More than 300 people died when a twin truck bomb exploded followed by a massive fireball. The trucks had managed to enter the area with their payload of bombs hidden under sacks of sugar, rice and other foods undetected.
The bombers appear to have had connections with local businessmen and even security guards who waved them through. Most worrying, said one regional analyst, “their sophisticated explosives may have been obtained from the very U.S.-backed peacekeepers who are supposed to be fighting the terrorists.
“As more details emerge,” adds Bard professor Helen C. Epstein, “it is becoming brutally clear that Washington’s militarized approach to the Somali crisis is backfiring. Ghastly as al-Shabaab is, negotiating with the group may be the only road to peace.”
“This war has been a march of folly from day one,” continues Prof. Epstein. “After years of instability, Somalia was taken over in June 2006 by the Islamic Courts Union (ICU), a modest Islamist coalition. For the first time in a generation, the streets were safe, the ports were open, garbage was collected, and the courts were dealing with the enormous backlog of contract disputes and other matters.”
This group was to earn the displeasure of Pres.
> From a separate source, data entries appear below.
theorem step_rejectAccess {s t : State} (hr : s.schedule.head? ≠ some .reset)
    (hu : s.schedule.head? ≠ some (.host (.regRead 0x01))) (h : step s = .next t) :
    step (rejectAccess s) = .next (rejectAccess t) := by
  cases hs : s.schedule with
  | nil =>
    rw [step_nil hs] at h
    exact (step_nil (s := rejectAccess s) hs).trans (protoBlind_parserTurn s t h)
  | cons u rest =>
    rw [hs, List.head?_cons, ne_eq, Option.some.injEq] at hr hu
    rw [step_cons hs] at h
    exact (step_cons (s := rejectAccess s) hs).trans (protoBlind_takeTurn hr hu _ t h)

/-- A reset event clears `PROTO` with all else (R42, R271). -/
theorem step_rejectAccess_of_reset {s t : State} (hr : s.schedule.head? = some .reset) (h : step s = .next t) :
    step (rejectAccess s) = .next t ∧ t.proto = false := by
  obtain ⟨rest, hs⟩ := List.head?_eq_some_iff.mp hr
  rw [step_cons hs] at h
  cases h
  exact ⟨step_cons (s := rejectAccess s) hs, rfl⟩

/-- A read of `STATUS` returns `PROTO` (R44), and that is all that differs. -/
theorem step_rejectAccess_of_readStatus {s t : State} (hu : s.schedule.head? = some (.host (.regRead 0x01)))
    (h : step s = .next t) : step (rejectAccess s) =
      .next (answerRegister (readRegister (rejectAccess s) 0x01) (rejectAccess t)) := by
  obtain ⟨rest, hs⟩ := List.head?_eq_some_iff.mp hu
  rw [step_cons hs] at h
  cases h
  exact step_cons (s := rejectAccess s) hs

/-- Settles O55, by the three kinds of turn: a reset event, a read of `STATUS`, and all others. -/
theorem protoDecidesNothing : Obligations.ProtoDecidesNothing := by
  intro s t h
  refine ⟨fun hr => step_rejectAccess_of_reset (s := { s with proto := false }) hr h, fun hr => ?_⟩
  by_cases hu : s.schedule.head? = some (.host (.regRead 0x01))
  · exact ⟨_, step_rejectAccess_of_readStatus (s := { s with proto := false }) hu h, absurd hu⟩
  · exact ⟨t.regData, step_rejectAccess (s := { s with proto := false }) hr hu h, fun _ => rfl⟩

end Sys2Proof.Machine
end

section
/-! PROOF. O47 and O48: who writes the datagram (R20, R70, R72, R74). Both rest on `step_datagram`: of all steps but
reset, `LOAD` alone writes `BUF`, `SETLEN` alone writes `DLEN`, and both do so in IDLE only. -/

namespace Sys2Proof.Machine

@[simp] theorem writeHeader_dlen (r : HeaderResult) (s : State) : (writeHeader r s).dlen = s.dlen := by cases r <;> rfl
@[simp] theorem writeHeader_buf (r : HeaderResult) (s : State) : (writeHeader r s).buf = s.buf := by cases r <;> rfl
@[simp] theorem writeHeader_epoch (r : HeaderResult) (s : State) : (writeHeader r s).epoch = s.epoch := by cases r <;> rfl

/-- What a step can do to the datagram, where `u` is the turn scheduled for it, if any. The epoch stands here because a
byte that was never loaded reads by it (R74, log entry 1). -/
inductive DatagramEffect (s : State) (u : Option Turn) (t : State) : Prop
  | same : t.dlen = s.dlen → t.buf = s.buf → t.epoch = s.epoch → DatagramEffect s u t
  | load {a : BitVec 16} {b : Byte} : u = some (.host (.bufWrite a b)) → s.phase = .idle →
      t.buf = (memWrite a b s).buf → t.epoch = s.epoch → DatagramEffect s u t
  | setlen {v : PortData} : u = some (.host (.regWrite 0x02 v)) → s.phase = .idle →
      t.buf = s.buf → t.epoch = s.epoch → DatagramEffect s u t
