-- ==== Sys2Proof/WellFormed.lean ====
section
/-! DEFINITION. Which terms of `Instr` are commands a decoder can produce. Every operand field holds any value of its
width (R61 to R63: FBW, K0 and K1 are range-checked by their commands, not by the decoder); the one check is that
format D has N at most 8 (R60, R65). -/

namespace Sys2Proof

/-- Format D: the number of data bits is legal, 0 ≤ N ≤ 8 (R60). -/
def legalBitCount (n : BitVec 4) : Bool := decide (n.toNat ≤ 8)

/-- The well-formedness check of a command. -/
def Instr.wf : Instr → Bool
  | .nop => true
  | .softrst => true
  | .clrerr => true
  | .setcfg _ _ _ _ => true
  | .clrkey => true
  | .ldkeyb _ => true
  | .bcEnc => true
  | .clriv => true
  | .ldivb _ => true
  | .cfbInit => true
  | .cfbEnc n _ => legalBitCount n
  | .cfbDec n _ => legalBitCount n
  | .akgLoad _ _ => true
  | .akgEnc _ => true
  | .akgDec _ => true
  | .hybInit => true
  | .hybEnc _ => true
  | .hybDec _ => true

/-- A well-formed command. -/
abbrev WellFormed (i : Instr) : Prop := i.wf = true

end Sys2Proof
end

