/-- An aligned 32-bit read answers the register's value and changes no HCE state (R44, R48). -/
def Obligations.ReadAnswersTheRegister : Prop :=
  ∀ (s : State) (a : BitVec 8) (rest : List HostInput),
    s.inputs = .transaction (.read a .bits32) :: rest → a.toNat % 4 = 0 →
    step s = .next { s with
      inputs := rest, responses := s.responses ++ [.readValue (readRegister s.engine a)] }

/-- The fields of the registers of R22, each at the bits R24, R25, R32 and R33 give it. -/
def Obligations.WindowFieldsStandWhereTheMapPutsThem : Prop :=
  ∀ e : Engine,
    (readRegister e 0x04).toNat = e.lasterr.toNat + 2 ^ 8 * e.errseen.toNat + 2 ^ 9 * e.cfbrdy.toNat +
      2 ^ 10 * e.akrdy.toNat + 2 ^ 11 * e.hybrdy.toNat + 2 ^ 12 * e.akv.toNat + 2 ^ 16 * e.keycnt.toNat +
      2 ^ 24 * e.ivcnt.toNat ∧
    (readRegister e 0x08).toNat = (if e.cfg.mode = .toy then 1 else 0) + (if e.cfg.akrule = .mul then 2 else 0) +
      4 * e.cfg.strict.toNat + 2 ^ 8 * e.cfg.fbw.toNat ∧
    (readRegister e 0x0C).toNat = e.dout.toNat ∧
    (readRegister e 0x10).toNat * 2 ^ 32 + (readRegister e 0x14).toNat = e.sr.toNat ∧
    (readRegister e 0x18).toNat * 2 ^ 32 + (readRegister e 0x1C).toNat = e.ks.toNat ∧
    (readRegister e 0x20).toNat * 2 ^ 32 + (readRegister e 0x24).toNat = e.bcout.toNat ∧
    (readRegister e 0x28).toNat * 2 ^ 32 + (readRegister e 0x2C).toNat = e.ivreg.toNat ∧
    readRegister e 0x30 = e.key0 ∧ readRegister e 0x34 = e.key1 ∧ readRegister e 0x38 = e.key2 ∧
    readRegister e 0x3C = e.key3 ∧
    (readRegister e 0x40).toNat = e.phase.toNat ∧
    (readRegister e 0x44).toNat = e.ka.toNat + 2 ^ 8 * e.kb.toNat + 2 ^ 16 * e.ak0.toNat + 2 ^ 24 * e.ak1.toNat ∧
    readRegister e 0x48 = e.akj ∧ readRegister e 0x4C = e.pos ∧ readRegister e 0x50 = 0x48434531 ∧
    readRegister e 0x00 = 0

/-- The HCE has no hidden state: engines that read alike at every offset are equal (R40). -/
def Obligations.WindowShowsAllOfTheState : Prop :=
  ∀ e e' : Engine, (∀ a : BitVec 8, a.toNat % 4 = 0 → readRegister e a = readRegister e' a) → e = e'

/-- R37: a reserved offset reads 0, and a write to it or to any read-only register changes no state of the HCE. -/
def Obligations.ReservedOffsetsReadZeroAndIgnoreWrites : Prop :=
  (∀ (e : Engine) (a : BitVec 8), 0x54 ≤ a.toNat → a.toNat % 4 = 0 → readRegister e a = 0) ∧
  ∀ (s : State) (a : BitVec 8) (v : Word) (rest : List HostInput),
    s.inputs = .transaction (.write a .bits32 v) :: rest → a.toNat % 4 = 0 → a ≠ 0x00 →
    step s = .next { s with inputs := rest, responses := s.responses ++ [.writeDone] }

/-- R45 and R122: a transaction of another size, or at an offset with `a mod 4 ≠ 0`, ends with BUSERR and changes no HCE
state; a read then returns no value. The list that keeps the answer is the model's own (log 1). -/
def Obligations.BadTransactionGetsABusError : Prop :=
  ∀ (s : State) (a : BitVec 8) (size : BusSize) (v : Word) (rest : List HostInput),
    (s.inputs = .transaction (.read a size) :: rest ∨ s.inputs = .transaction (.write a size v) :: rest) →
    (size ≠ .bits32 ∨ a.toNat % 4 ≠ 0) →
    step s = .next { s with inputs := rest, responses := s.responses ++ [.busErr] }

/-- "No transaction other than a HostWrite to CMD changes HCE state" (R44). -/
def Obligations.OnlyCommandWritesChangeTheEngine : Prop :=
  ∀ (s u : State) (t : Transaction) (rest : List HostInput),
    s.inputs = .transaction t :: rest → step s = .next u → u.engine ≠ s.engine →
    ∃ v : Word, t = .write 0x00 .bits32 v

/-- A transaction that overlaps the reset input has no transition in the model (R131; the treatment `refuse` of item 17 of
spec/93_implementation_defined.md; log 6). -/
def Obligations.OverlappingTransactionIsRefused : Prop :=
  ∀ (s : State) (t : Transaction) (rest : List HostInput),
    s.inputs = .resetOverlapping t :: rest → step s = .refused .transactionOverlapsReset

/-- Whatever the parameters, a run always ends in a state with every input served, unless it holds a transaction that overlaps the reset input: no
command and no transaction ever hangs or stops the machine (R130, R118). -/
def Obligations.EveryRunServesAllItsInputs : Prop :=
  ∀ (p : Config.CipherParams) (inputs : List HostInput), (∀ t : Transaction, HostInput.resetOverlapping t ∉ inputs) →
    ∃ u : State, hostRun p inputs = .next u ∧ u.inputs = []

/-! ### Reset and control (spec/70_reset_and_hazards.md, spec/44_control.md) -/

/-- R132 and R114: the reset input and SOFTRST leave every field at its reset value, whatever the state was, and these are
the values the registers then read. -/
def Obligations.ResetRestoresEveryField : Prop :=
  (∀ (s : State) (rest : List HostInput), s.inputs = .reset :: rest →
    step s = .next { s with engine := State.reset.engine, inputs := rest }) ∧
  (∀ s : State, exec .softrst s = .next { s with engine := State.reset.engine }) ∧
  encode .softrst = 0x01000000 ∧ MbzBitsIllegal 0x01 0xFFFFFFFF 0x01000000 ∧
  State.reset.engine =
    { cfg := ⟨.byte, .add, false, 1⟩, key0 := 0, key1 := 0, key2 := 0, key3 := 0, keycnt := 0, ivreg := 0, ivcnt := 0, sr := 0, ks := 0, phase := 0, bcout := 0, ak0 := 0, ak1 := 0, ka := 0, kb := 0, akj := 0, akv := false, pos := 1, cfbrdy := false, akrdy := false, hybrdy := false, dout := 0, lasterr := 0, errseen := false } ∧
  (∀ a : BitVec 8, a.toNat % 4 = 0 → readRegister State.reset.engine a =
    if a = 0x08 then 0x00000100 else if a = 0x4C then 0x00000001 else if a = 0x50 then 0x48434531 else 0)

/-- NOP sets LASTERR to 0 and changes nothing else, not even ERRSEEN (R113). -/
def Obligations.NopOnlyClearsLasterr : Prop :=
  encode .nop = 0x00000000 ∧ MbzBitsIllegal 0x00 0xFFFFFFFF 0x00000000 ∧
  ∀ s : State, exec .nop s = .next { s with engine := { s.engine with lasterr := 0 } }

/-- R115: CLRERR clears ERRSEEN and LASTERR and changes nothing else. -/
def Obligations.ClrerrClearsTheStickyError : Prop :=
  encode .clrerr = 0x02000000 ∧ MbzBitsIllegal 0x02 0xFFFFFFFF 0x02000000 ∧
  ∀ s : State, exec .clrerr s = .next { s with engine := { s.engine with errseen := false, lasterr := 0 } }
George Bush who tried to chase them from power with help from Ethiopia. Mogadishu was flattened as a result and three-quarters of its population were forced to flee. This brutal assault radicalized the ICU’s youth wing, al-Shabaab, which had committed virtually no atrocities while the ICU held power.
Washington’s reaction to the recent bombing was swift. “Such cowardly attacks reinvigorate the commitment of the United States to assist our Somali and African Union partners to combat the scourge of terrorism… ” the U.S. Mission to Somalia said in a press release.
“If this means more fire power, it will mean only more misery for the Somali people and their regional neighbors,” Epstein concluded. “Over a decade of intense firepower and at times brilliant military tactics has not made Somalia or its neighbors safer. In fact, lawlessness has only increased.”
Meanwhile, friends and family are mourning the death of Mohamud Hassan Elmi, 35. a senior civil servant in charge of humanitarian aid in Somalia and a dual US-Somali citizen. Also deceased in the bomb blast was Daphne Caruana Galizia, an investigative journalist who worked on the Panama Papers story.